I’m suggesting that we probably want to give up inheritance when we make the move to lightweight independent processes. Inheritance (and practically all it’s attributes) can be simulated using process composition.

  • Interface Inheritance
  • Supposing that we wish to flesh-out a concrete implementation of an abstract interface, we have only to code up a process that responds to the correct messages. Unfortunately, if we forgo inheritance we also lose strict compiler checking, and are forced to check the completeness of implementation using debuggers or Unit Tests. We are still allowed to implement partial functionality, or to make a whole chain of abstract interfaces in this way. But the loss of compiler checking has important ramifications and drastically affects program architecture. But the generic methodology is to have the subprocess intercept all messages, and then send only the ones it can’t deal with onto the parent. Things get complicated when multiple inheritance occurs. Python’s duck typing has an interesting means of method resolution.

  • Type Inheritance
  • Using the Liskov Substitution Principle as our model, we wish to be able to substitute a process (or entire process network) and have it behave according to the rules for a particular type. Normally this is done through the language’s type system in a rather simplistic manner (by looking the types up in a derivation tree). Type inheritance implies interface inheritance (otherwise we might try to call a method that doesn’t exist or send a message that can’t be received). Completeness of implementation can be achieved either by forcing the compiler to do type checking on the message, or to invoke an arbitrary rule: such as simply discarding messages that are not understood (with or without warnings/error messages).

We see that these are tightly-coupled concepts, for generality we’d like for a process understands all the messages a particular type can receive to be allowed to masquerade as an instance of that type, even though it might not be derived as such in the formal type system. Furthermore, we’d like the compiler to inform us of this possibility during the coding stage. But given that the most useful thing about a Concurrency Oriented Language is the ability to change the interconnection of the processes at runtime. This weakens the introspective abilities of the compiler, for it will no longer be able to report on the full list of messages accepted by a process because that happens much later, at runtime. In fact, we also might have to give up the entire notion of type if a process can be sent as a message to another process (and who wouldn’t want to do that?), because if we can’t type-check our processes, and they can be used as a message, then we can’t type check our messages either.

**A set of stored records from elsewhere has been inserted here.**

/-- DOMAIN_READY, DOMAIN_OFF_COMPLETE, TILE_B_COPY_DONE, RAILS_GOOD, INH_DRIVEN_ACTIVE. When a WARM start begins is the model's reading (log 64). -/
def Obligations.DomainSteps : Prop :=
  (∀ (s : State) (n : Fin 15),
      (s.dev.quiet → n.val = 0 ∨ bit s.dev.pwr.goingOn (n - 1) = false → exec (.domainReady n) s = .next s)
      ∧ (∀ d1 d2, n.val ≠ 0 → bit s.dev.pwr.goingOn (n - 1) = true →
        d1 = Dev.setBitOf { s.dev with pwr := { s.dev.pwr with goingOn := setBit s.dev.pwr.goingOn (n - 1) false } } F.SUPV_PD_STATUS_READY (n - 1) true →
        d2 = (domainBlocks n).foldl (fun d k => if k == blkNm then d.nmPowerUp else if k == blkCry then d.cryPowerUp else d.blockReset k) d1 →
        (n.val = 3 → exec (.domainReady n) s = .next { s with dev := (Dev.pwrState { d2 with pwr := { d2.pwr with tileBCopy := true } }).settle })
        ∧ (n.val = 7 → exec (.domainReady n) s = .next { s with dev := (Dev.pwrState { d2.set F.XPT_STATUS_SEQ_READY 0 with xpt := { (d2.set F.XPT_STATUS_SEQ_READY 0).xpt with code := [] } }).settle })
        ∧ (n.val = 10 ∨ n.val = 11 → exec (.domainReady n) s = .next { s with dev :=
          (((List.range 20).filter (fun p => lineDomain p == n.val)).foldl (fun (d : Dev) p => d.owe (.tsLink p)) d2).pwrState.settle })
        ∧ (n.val ≠ 3 → n.val ≠ 7 → n.val ≠ 10 → n.val ≠ 11 → exec (.domainReady n) s = .next { s with dev := d2.pwrState.settle }))
      ∧ (s.dev.quiet → n.val = 0 ∨ bit s.dev.pwr.goingOff (n - 1) = false → exec (.domainOffComplete n) s = .next s)
      ∧ (∀ d1 d3, n.val ≠ 0 → bit s.dev.pwr.goingOff (n - 1) = true → d1 = s.dev.domainLoss n →
        d3 = ((Dev.setBitOf { d1 with pwr := { d1.pwr with goingOff := setBit d1.pwr.goingOff (n - 1) false, onAfterOff := setBit d1.pwr.onAfterOff (n - 1) false } } F.SUPV_PD_STATUS_READY (n - 1) false).setBitOf F.SUPV_PD_STATUS_ON (n - 1) false).pwrState →
        (bit s.dev.pwr.onAfterOff (n - 1) = false → exec (.domainOffComplete n) s = .next { s with dev := d3.settle })
        ∧ (bit s.dev.pwr.onAfterOff (n - 1) = true → exec (.domainOffComplete n) s = .next { s with dev := (d3.domainOn n).settle })))
  ∧ (∀ (d : Dev) (n : Nat),
      (bit d.pwr.goingOff (n - 1) = true → d.domainOn n = { d with pwr := { d.pwr with onAfterOff := setBit d.pwr.onAfterOff (n - 1) true } })
      ∧ (bit d.pwr.goingOff (n - 1) = false →
        (d.powered n = true → d.domainOn n = d)
        ∧ (d.powered n = false → n ≤ 8 → n ≠ 2 → d.powered 2 = false → (d.domainOn n) = d.set F.SUPV_STATUS_CFG_IGNORED 1)
        ∧ (d.powered n = false → 8 < n ∨ d.powered 2 = true → (d.domainOn n).pwr.goingOn = setBit d.pwr.goingOn (n - 1) true ∧ d.regsOnly (d.domainOn n) [R.SUPV_PD_STATUS])))
  ∧ (∀ (s : State),
      (s.dev.quiet → s.dev.pwr.tileBCopy = false → exec .tileBCopyDone s = .next s)
      ∧ (s.dev.pwr.tileBCopy = true → exec .tileBCopyDone s = .next { s with dev := s.dev.tileBDone.settle }
        ∧ s.dev.tileBDone.flag F.FWD_STATUS_READY_B = true ∧ s.dev.tileBDone.pwr.tileBCopy = false))
  ∧ (∀ (s : State),
      (s.dev.quiet → s.dev.pwr.logicUp = true ∨ s.dev.pwr.clkHold = true ∨ s.dev.standby = true ∨ s.dev.pwr.inh0 = false ∨ s.dev.pwr.inh1 = false → exec .railsGood s = .next s)
      ∧ (s.dev.pwr.logicUp = false → s.dev.pwr.clkHold = false → s.dev.standby = false → s.dev.pwr.inh0 = true → s.dev.pwr.inh1 = true →
        exec .railsGood s = .next { s with dev := s.dev.logicStart.clocksStart.domainsStart.reportDue.settle }))
  ∧ (∀ (d : Dev), d.logicStart.pwr.logicUp = true ∧ d.logicStart.get F.BOOT_STATUS_BOOT_STATE = 0 ∧ d.logicStart.flag F.SUPV_MGMT_WD_EN = false
      ∧ d.logicStart.ready 1 = true ∧ d.logicStart.ready 2 = true ∧ d.logicStart.ready 9 = true
      ∧ (d.coldStart = false → d.clocksStart = d)
      ∧ (d.vault.report = [] → d.reportDue = d)
      ∧ (∀ x l, d.vault.report = x :: l → d.reportDue = l.foldl (fun (e : Dev) y => e.zeroReport y.1 y.2) (Dev.zeroReport { d with vault := { d.vault with report := [] } } x.1 x.2)))
  ∧ (∀ (s : State), s.dev.quiet →
      (s.dev.pwr.logicUp = true ∨ s.dev.standby = true → exec .inhDrivenActive s = .next s)
      ∧ (s.dev.pwr.logicUp = false → s.dev.standby = false → exec .inhDrivenActive s = .next { s with dev := { s.dev with pwr := { s.dev.pwr with inh0 := true, inh1 := true } } }))
  ∧ (∀ (d : Dev) (t i : Nat), d.stores = true → d.pwr.tileBCopy = true → tblBoth t = true → t < 10 → i < 2 ^ 24 →
      (d.tget t 0 i ≠ 0 → d.tileBDone.tget t 1 i = d.tget t 0 i) ∧ (d.tget t 0 i = 0 → d.tileBDone.tget t 1 i = d.tget t 1 i) ∧ d.tileBDone.tget t 0 i = d.tget t 0 i
      ∧ d.tileBDone.get F.TBL_GEN_5B_GEN = d.get (F.TBL_GEN_GEN 5) ∧ d.tileBDone.get F.TBL_GEN_6B_GEN = d.get (F.TBL_GEN_GEN 6) ∧ d.tileBDone.fwd = d.fwd)

/-- RAIL_WARNING, BROWNOUT_HOLD_START, BROWNOUT_HOLD_EXPIRY, BROWNOUT_HOLD_END, COLD_RESET, WARM_RESET, CLOCK_LOSS, CLOCK_RETURN, MGMT_WD_EXPIRY, D2D_LINK_DOWN, D2D_LINK_UP, D2D_RETRAIN_TIMEOUT, VHV_LOW_CHANGE, DRIVERS_HELD_RECESSIVE. That the AON counter starts again at a COLD reset is the model's choice (log 64). -/
def Obligations.PowerSteps : Prop :=
  (∀ (s : State),
      (s.dev.flag F.SUPV_SUPPLY_STATUS_RAIL_WARN = false → exec (.railWarning true) s = .next { s with dev := ((s.dev.set F.SUPV_SUPPLY_STATUS_RAIL_WARN 1).dieMsg.fault blkSupv 0).settle })
      ∧ (s.dev.flag F.SUPV_SUPPLY_STATUS_RAIL_WARN = true → exec (.railWarning true) s = .next { s with dev := (s.dev.set F.SUPV_SUPPLY_STATUS_RAIL_WARN 1).settle })
      ∧ exec (.railWarning false) s = .next { s with dev := (s.dev.set F.SUPV_SUPPLY_STATUS_RAIL_WARN 0).settle })
  ∧ (∀ (s : State),
      (s.dev.quiet → s.dev.flag F.SUPV_SUPPLY_STATUS_BOH = true → exec .brownoutHoldStart s = .next s)
      ∧ (∀ d1, s.dev.flag F.SUPV_SUPPLY_STATUS_BOH = false → d1 = Dev.set { s.dev with pwr := { s.dev.pwr with bohStart := some s.dev.now, bohExpired := false } } F.SUPV_SUPPLY_STATUS_BOH 1 →
        exec .brownoutHoldStart s = .next { s with dev := ((d1.dieMsg.supplyCond F.LOADC_SUPPLY_STATUS_BROWNOUT true).flashPause).settle })
      ∧ (s.dev.quiet → s.dev.pwr.bohStart = none → exec .brownoutHoldExpiry s = .next s ∧ exec .brownoutHoldEnd s = .next s)
      ∧ (s.dev.quiet → s.dev.pwr.bohExpired = true → exec .brownoutHoldExpiry s = .next s)
      ∧ (∀ t d1 d2, s.dev.pwr.bohStart = some t → s.dev.pwr.bohExpired = false → d1 = s.dev.reach (t + s.dev.get F.SUPV_VBAT_CFG_BOH_MAX_MS * msCyc) →
        d2 = (Dev.set { d1 with pwr := { d1.pwr with bohExpired := true } } F.SUPV_SUPPLY_STATUS_BOH_EXPIRED 1).dieMsg.fltSet blkSupv 1 →
        exec .brownoutHoldExpiry s = .next { s with dev := ([14, 13, 12, 11, 10, 8, 7, 6, 5, 4, 3, 1].foldl Dev.policyOff (d2.inc F.SUPV_BOH_EXPIRE_COUNT)).settle })
      ∧ (∀ t d1 d2, s.dev.pwr.bohStart = some t →
        d1 = Dev.supplyCond ((Dev.set { s.dev with pwr := { s.dev.pwr with bohStart := none, bohExpired := false } } F.SUPV_SUPPLY_STATUS_BOH 0).set F.SUPV_SUPPLY_STATUS_BOH_EXPIRED 0) F.LOADC_SUPPLY_STATUS_BROWNOUT false →
        d2 = (if d1.flag F.BOOT_STATUS_FLASH_PAUSED then (d1.set F.BOOT_STATUS_FLASH_PAUSED 0).flashKick else d1) →
        (s.dev.pwr.bohExpired = false → exec .brownoutHoldEnd s = .next { s with dev := (d2.inc F.SUPV_BOH_COUNT_COUNT).settle })
        ∧ (s.dev.pwr.bohExpired = true → d2.flag F.SUPV_BOH_POLICY_RESTORE = false → exec .brownoutHoldEnd s = .next { s with dev := d2.settle })
        ∧ (s.dev.pwr.bohExpired = true → d2.flag F.SUPV_BOH_POLICY_RESTORE = true →
          exec .brownoutHoldEnd s = .next { s with dev := ((List.range 14).foldl (fun d k => if bit s.dev.pwr.policyOff k then d.domainOn (k + 1) else d) d2).settle })))
  ∧ (∀ (d : Dev) (n : Nat),
      (bit (d.get F.SUPV_BOH_POLICY_DOMAINS) (n - 1) = false ∨ d.powered n = false ∨ bit d.pwr.goingOff (n - 1) = true → d.policyOff n = d)
      ∧ (bit (d.get F.SUPV_BOH_POLICY_DOMAINS) (n - 1) = true → d.powered n = true → bit d.pwr.goingOff (n - 1) = false →
        (d.policyOff n).pwr.goingOff = setBit d.pwr.goingOff (n - 1) true ∧ (d.policyOff n).pwr.policyOff = setBit d.pwr.policyOff (n - 1) true
        ∧ d.regsOnly (d.policyOff n) [R.SUPV_PD_STATUS]))
  ∧ (∀ (s : State),
      exec (.coldReset true) s = .next { s with dev := (s.dev.coldReset 1).settle }
      ∧ (s.dev.flag F.SUPV_RST_CTRL_COLD = true → exec (.coldReset false) s = .next { s with dev := (s.dev.coldReset 2).settle })
      ∧ (s.dev.quiet → s.dev.flag F.SUPV_RST_CTRL_COLD = false → exec (.coldReset false) s = .next s)
      ∧ (∀ c : Fin 10, c.val = 3 ∨ c.val = 6 → exec (.warmReset c) s = .next { s with dev := (s.dev.warmReset c).settle })
      ∧ (s.dev.flag F.SUPV_RST_CTRL_WARM = true → exec (.warmReset 4) s = .next { s with dev := (s.dev.warmReset 4).settle })
      ∧ (s.dev.flt.warm.isSome = true → exec (.warmReset 5) s = .next { s with dev := (s.dev.warmReset 5).settle })
      ∧ (s.dev.quiet → s.dev.flag F.SUPV_RST_CTRL_WARM = false → exec (.warmReset 4) s = .next s)
      ∧ (s.dev.quiet → s.dev.flt.warm = none → exec (.warmReset 5) s = .next s)
      ∧ (∀ c : Fin 10, s.dev.quiet → c.val < 3 ∨ 6 < c.val → exec (.warmReset c) s = .next s))
  ∧ (∀ (d : Dev) (c : Nat),
      (d.pwr.logicUp = false → d.warmReset c = d)
      ∧ (d.pwr.logicUp = true → (d.warmReset c).pwr.logicUp = false ∧ (d.warmReset c).anvil = AnvilSt.init ∧ (d.warmReset c).host = HostSt.init
        ∧ (d.warmReset c).xpt = XptSt.init ∧ (d.warmReset c).cry = CrySt.init ∧ (d.warmReset c).fwd = FwdSt.init)
      ∧ (d.coldReset c).pwr.logicUp = false ∧ (d.coldReset c).pwr.inh0 = false ∧ (d.coldReset c).anvil = AnvilSt.init ∧ (d.coldReset c).host = HostSt.init
      ∧ (c < 16 → (d.coldReset c).get F.SUPV_RST_CAUSE_CAUSE = c))
  ∧ (∀ (d : Dev) (c b : Nat),
      (c < 16 → (d.causeRecord c b).get F.SUPV_RST_CAUSE_CAUSE = c)
      ∧ (c = 5 → b < 256 → (d.causeRecord c b).get F.SUPV_RST_CAUSE_BLOCK = b ∧ (d.causeRecord c b).get F.SUPV_RC_STATUS_FAULT_STATUS = d.reg (R.FLT_FAULT_STATUS b)
        ∧ (d.causeRecord c b).get F.SUPV_RC_FEC_INFO_INFO = d.reg (R.FLT_FEC_INFO b) ∧ (d.causeRecord c b).get F.SUPV_RC_FEC_ADDR_ADDR = d.reg (R.FLT_FEC_ADDR b)))
  ∧ (∀ (s : State) (k : Fin 5) (d1 : Dev),
      (s.dev.quiet → s.dev.flag (clkField k) = false → exec (.clockLoss k) s = .next s)
      ∧ (s.dev.quiet → s.dev.flag (clkField k) = true → exec (.clockReturn k) s = .next s)
      ∧ (s.dev.flag (clkField k) = true → d1 = (s.dev.set (clkField k) 0).fltSet blkSupv 2 →
        (k.val = 0 → exec (.clockLoss k) s = .next { s with dev := (Dev.warmReset { d1 with pwr := { d1.pwr with clkHold := true } } 7).settle })
        ∧ (k.val = 1 → exec (.clockLoss k) s = .next { s with dev := (d1.warmReset 7).settle })
        ∧ (k.val = 2 → exec (.clockLoss k) s = .next { s with dev := (d1.hostReset true).settle })
        ∧ (k.val = 3 → exec (.clockLoss k) s = .next { s with dev := ((((d1.ethDown 0).ethDown 1).ethDown 2).ethDown 3).settle })
        ∧ (k.val = 4 → exec (.clockLoss k) s = .next { s with dev := Dev.settle { d1 with time := { d1.time with aonHeld := some d1.now, snapAt := none } } }))
      ∧ (s.dev.flag (clkField k) = false → d1 = (s.dev.set (clkField k) 1).fltSet blkSupv 2 →
        (k.val = 0 → exec (.clockReturn k) s = .next { s with dev := Dev.settle { d1 with pwr := { d1.pwr with clkHold := false } } })
        ∧ (k.val = 1 ∨ k.val = 2 ∨ k.val = 3 → exec (.clockReturn k) s = .next { s with dev := d1.settle })
        ∧ (k.val = 4 → d1.time.aonHeld = none → exec (.clockReturn k) s = .next { s with dev := d1.settle })
        ∧ (∀ t d2, k.val = 4 → d1.time.aonHeld = some t → d2 = { d1 with time := { d1.time with aonHeld := none, aonLost := d1.time.aonLost + (d1.now - t) } } →
          exec (.clockReturn k) s = .next { s with dev := Dev.settle { d2 with time := { d2.time with snapAt := if d2.time.snapGo then some d2.aonEdge else none } } })))
  ∧ (∀ (s : State),
      (s.dev.quiet → s.dev.pwr.wdFed = none ∨ s.dev.flag F.SUPV_MGMT_WD_EN = false → exec .mgmtWdExpiry s = .next s)
      ∧ (∀ t d1 d2, s.dev.pwr.wdFed = some t → s.dev.flag F.SUPV_MGMT_WD_EN = true → d1 = (s.dev.reach (t + s.dev.get F.SUPV_MGMT_WD_PERIOD_MS * msCyc)).fltSet blkSupv 3 →
        d2 = { d1 with pwr := { d1.pwr with wdLast := some d1.now, wdFed := some d1.now } } →
        (s.dev.pwr.wdLast = none → exec .mgmtWdExpiry s = .next { s with dev := Dev.settle { d2 with boot := { d2.boot with restart := true } } })
        ∧ (∀ u, s.dev.pwr.wdLast = some u →
          (d1.now ≤ u + sCyc → exec .mgmtWdExpiry s = .next { s with dev := (d2.warmReset 8).settle })
          ∧ (u + sCyc < d1.now → exec .mgmtWdExpiry s = .next { s with dev := Dev.settle { d2 with boot := { d2.boot with restart := true } } }))))
  ∧ (∀ (s : State),
      (s.dev.quiet → s.dev.flag F.PWR_D2D_STATUS_LINK_UP = false → exec .d2dLinkDown s = .next s)
      ∧ (s.dev.flag F.PWR_D2D_STATUS_LINK_UP = true →
        exec .d2dLinkDown s = .next { s with dev := ((Dev.set { s.dev with pwr := { s.dev.pwr with d2dDown := some s.dev.now } } F.PWR_D2D_STATUS_LINK_UP 0).fltSet blkSupv 4).settle })
      ∧ (s.dev.quiet → s.dev.pwr.d2dDown = none → exec .d2dLinkUp s = .next s ∧ exec .d2dRetrainTimeout s = .next s)
      ∧ (∀ t, s.dev.pwr.d2dDown = some t →
        exec .d2dLinkUp s = .next { s with dev := ((Dev.set { s.dev with pwr := { s.dev.pwr with d2dDown := none } } F.PWR_D2D_STATUS_LINK_UP 1).drain63 |> (List.range 48).foldl Dev.serveLatched).settle }
        ∧ exec .d2dRetrainTimeout s = .next { s with dev := ((s.dev.reach (t + msCyc)).warmReset 9).settle })
      ∧ (∀ low, exec (.vhvLowChange low) s = .next { s with dev := (s.dev.set F.SUPV_SUPPLY_STATUS_VHV_LOW (b2n low)).settle })
      ∧ (∀ held, s.dev.quiet → exec (.driversHeldRecessive held) s = .next { s with dev := { s.dev with pwr := { s.dev.pwr with recessive := held } } }))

So, ultimately, what we want from the compiler is provable correctness, and what we want from the language is an easy means of code reuse. While we can always implement the calling and precedence rules ourselves when conjuring a network of processes, including delegation for multiple inheritance. This is a pain, and subject to programmer error.

I think our best bet is to provide run-time tools that will perform this of introspection. Erlang has been quite good in this respect. The real questions now become:

  1. What are the common process structures (as opposed to data structures)?
  2. Can we reasonably extend the type checking to include directed graphs with loops?
  3. What are the new design patterns for processes? and how are these different from object design patterns?
  4. How do we debug a concurrent system?
  5. Do we have to implement the inheritance explicitly ourselves everytime? or are there linguistic constructs that will help?